PROMPT: Among the records that follow, find the line with "this one. -/" and the line with "248 bytes. -/". Set down those lines and all lines between them exactly, without adding anything.

** DATA FOR ANALYSIS follows **

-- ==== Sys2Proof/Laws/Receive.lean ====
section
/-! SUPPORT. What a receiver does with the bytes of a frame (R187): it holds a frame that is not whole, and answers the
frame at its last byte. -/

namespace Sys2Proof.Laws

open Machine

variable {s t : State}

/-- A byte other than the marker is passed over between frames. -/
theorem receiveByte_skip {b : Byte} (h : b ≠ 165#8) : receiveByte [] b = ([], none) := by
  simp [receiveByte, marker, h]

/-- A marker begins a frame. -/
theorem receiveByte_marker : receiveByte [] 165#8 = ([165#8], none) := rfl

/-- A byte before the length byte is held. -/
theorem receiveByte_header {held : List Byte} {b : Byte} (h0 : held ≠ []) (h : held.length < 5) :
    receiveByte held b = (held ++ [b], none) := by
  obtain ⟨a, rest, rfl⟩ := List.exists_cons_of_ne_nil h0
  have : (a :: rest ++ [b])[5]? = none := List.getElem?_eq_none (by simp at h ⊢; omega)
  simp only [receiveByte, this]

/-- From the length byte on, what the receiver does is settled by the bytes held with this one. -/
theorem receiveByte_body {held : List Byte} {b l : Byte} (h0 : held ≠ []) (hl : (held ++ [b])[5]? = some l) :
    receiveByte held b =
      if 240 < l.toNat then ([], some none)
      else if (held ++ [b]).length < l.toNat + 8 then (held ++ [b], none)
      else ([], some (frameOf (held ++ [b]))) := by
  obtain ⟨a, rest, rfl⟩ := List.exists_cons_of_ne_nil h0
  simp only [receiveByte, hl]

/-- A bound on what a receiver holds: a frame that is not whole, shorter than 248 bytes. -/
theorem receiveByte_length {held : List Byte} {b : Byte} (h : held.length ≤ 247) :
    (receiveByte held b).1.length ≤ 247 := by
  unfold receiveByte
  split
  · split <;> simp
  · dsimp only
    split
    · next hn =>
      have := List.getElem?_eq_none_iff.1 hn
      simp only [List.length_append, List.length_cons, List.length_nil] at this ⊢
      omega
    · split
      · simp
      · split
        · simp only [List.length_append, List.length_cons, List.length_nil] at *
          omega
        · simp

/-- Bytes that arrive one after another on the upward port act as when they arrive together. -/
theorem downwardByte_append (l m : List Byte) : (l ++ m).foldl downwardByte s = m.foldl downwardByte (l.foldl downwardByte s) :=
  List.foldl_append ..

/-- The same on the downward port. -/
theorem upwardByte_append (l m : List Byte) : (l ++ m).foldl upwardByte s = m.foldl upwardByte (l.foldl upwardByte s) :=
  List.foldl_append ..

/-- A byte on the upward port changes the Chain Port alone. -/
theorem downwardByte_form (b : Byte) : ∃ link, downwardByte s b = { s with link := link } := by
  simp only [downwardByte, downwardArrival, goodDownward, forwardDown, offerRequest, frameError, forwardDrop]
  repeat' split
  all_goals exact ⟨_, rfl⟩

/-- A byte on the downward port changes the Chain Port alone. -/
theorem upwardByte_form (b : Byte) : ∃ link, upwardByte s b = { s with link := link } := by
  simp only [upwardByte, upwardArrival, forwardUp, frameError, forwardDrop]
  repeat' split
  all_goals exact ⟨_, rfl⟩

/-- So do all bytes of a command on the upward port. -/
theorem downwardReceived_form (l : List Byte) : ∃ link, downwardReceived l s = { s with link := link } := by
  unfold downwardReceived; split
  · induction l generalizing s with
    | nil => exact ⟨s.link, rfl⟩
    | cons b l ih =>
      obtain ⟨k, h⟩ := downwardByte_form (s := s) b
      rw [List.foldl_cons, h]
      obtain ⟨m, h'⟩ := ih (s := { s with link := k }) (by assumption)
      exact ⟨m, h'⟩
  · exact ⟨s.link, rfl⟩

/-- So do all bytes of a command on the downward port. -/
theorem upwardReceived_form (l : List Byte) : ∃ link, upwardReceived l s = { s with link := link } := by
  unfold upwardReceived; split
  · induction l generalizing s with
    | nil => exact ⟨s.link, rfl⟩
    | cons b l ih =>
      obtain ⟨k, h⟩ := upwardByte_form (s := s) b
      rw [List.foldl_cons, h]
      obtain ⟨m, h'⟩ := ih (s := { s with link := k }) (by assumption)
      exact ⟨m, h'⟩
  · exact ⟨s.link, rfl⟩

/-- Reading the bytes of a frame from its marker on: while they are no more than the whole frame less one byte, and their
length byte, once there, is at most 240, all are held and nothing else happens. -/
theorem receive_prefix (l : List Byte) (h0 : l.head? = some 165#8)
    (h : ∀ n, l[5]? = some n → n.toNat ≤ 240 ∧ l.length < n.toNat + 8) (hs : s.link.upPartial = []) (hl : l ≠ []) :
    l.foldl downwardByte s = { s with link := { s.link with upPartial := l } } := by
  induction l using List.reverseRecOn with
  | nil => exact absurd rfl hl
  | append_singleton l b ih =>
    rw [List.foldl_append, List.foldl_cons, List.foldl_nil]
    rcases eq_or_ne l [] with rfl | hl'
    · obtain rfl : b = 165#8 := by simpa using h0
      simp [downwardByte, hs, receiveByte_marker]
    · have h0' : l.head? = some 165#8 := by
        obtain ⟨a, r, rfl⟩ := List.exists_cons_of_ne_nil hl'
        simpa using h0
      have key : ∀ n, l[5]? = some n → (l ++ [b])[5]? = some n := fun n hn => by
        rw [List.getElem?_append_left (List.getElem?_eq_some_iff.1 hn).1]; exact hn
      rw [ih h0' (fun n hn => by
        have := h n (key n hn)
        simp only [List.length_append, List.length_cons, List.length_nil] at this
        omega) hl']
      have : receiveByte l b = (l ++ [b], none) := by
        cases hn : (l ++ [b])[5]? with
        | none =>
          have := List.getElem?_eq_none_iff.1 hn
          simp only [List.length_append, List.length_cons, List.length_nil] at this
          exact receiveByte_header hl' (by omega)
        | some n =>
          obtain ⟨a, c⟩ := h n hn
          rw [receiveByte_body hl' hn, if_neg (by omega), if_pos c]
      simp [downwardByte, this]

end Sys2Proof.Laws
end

** End of DATA FOR ANALYSIS **

ANSWER TO THIS PROBLEM:
/-- From the length byte on, what the receiver does is settled by the bytes held with this one. -/
theorem receiveByte_body {held : List Byte} {b l : Byte} (h0 : held ≠ []) (hl : (held ++ [b])[5]? = some l) :
    receiveByte held b =
      if 240 < l.toNat then ([], some none)
      else if (held ++ [b]).length < l.toNat + 8 then (held ++ [b], none)
      else ([], some (frameOf (held ++ [b]))) := by
  obtain ⟨a, rest, rfl⟩ := List.exists_cons_of_ne_nil h0
  simp only [receiveByte, hl]

/-- A bound on what a receiver holds: a frame that is not whole, shorter than 248 bytes. -/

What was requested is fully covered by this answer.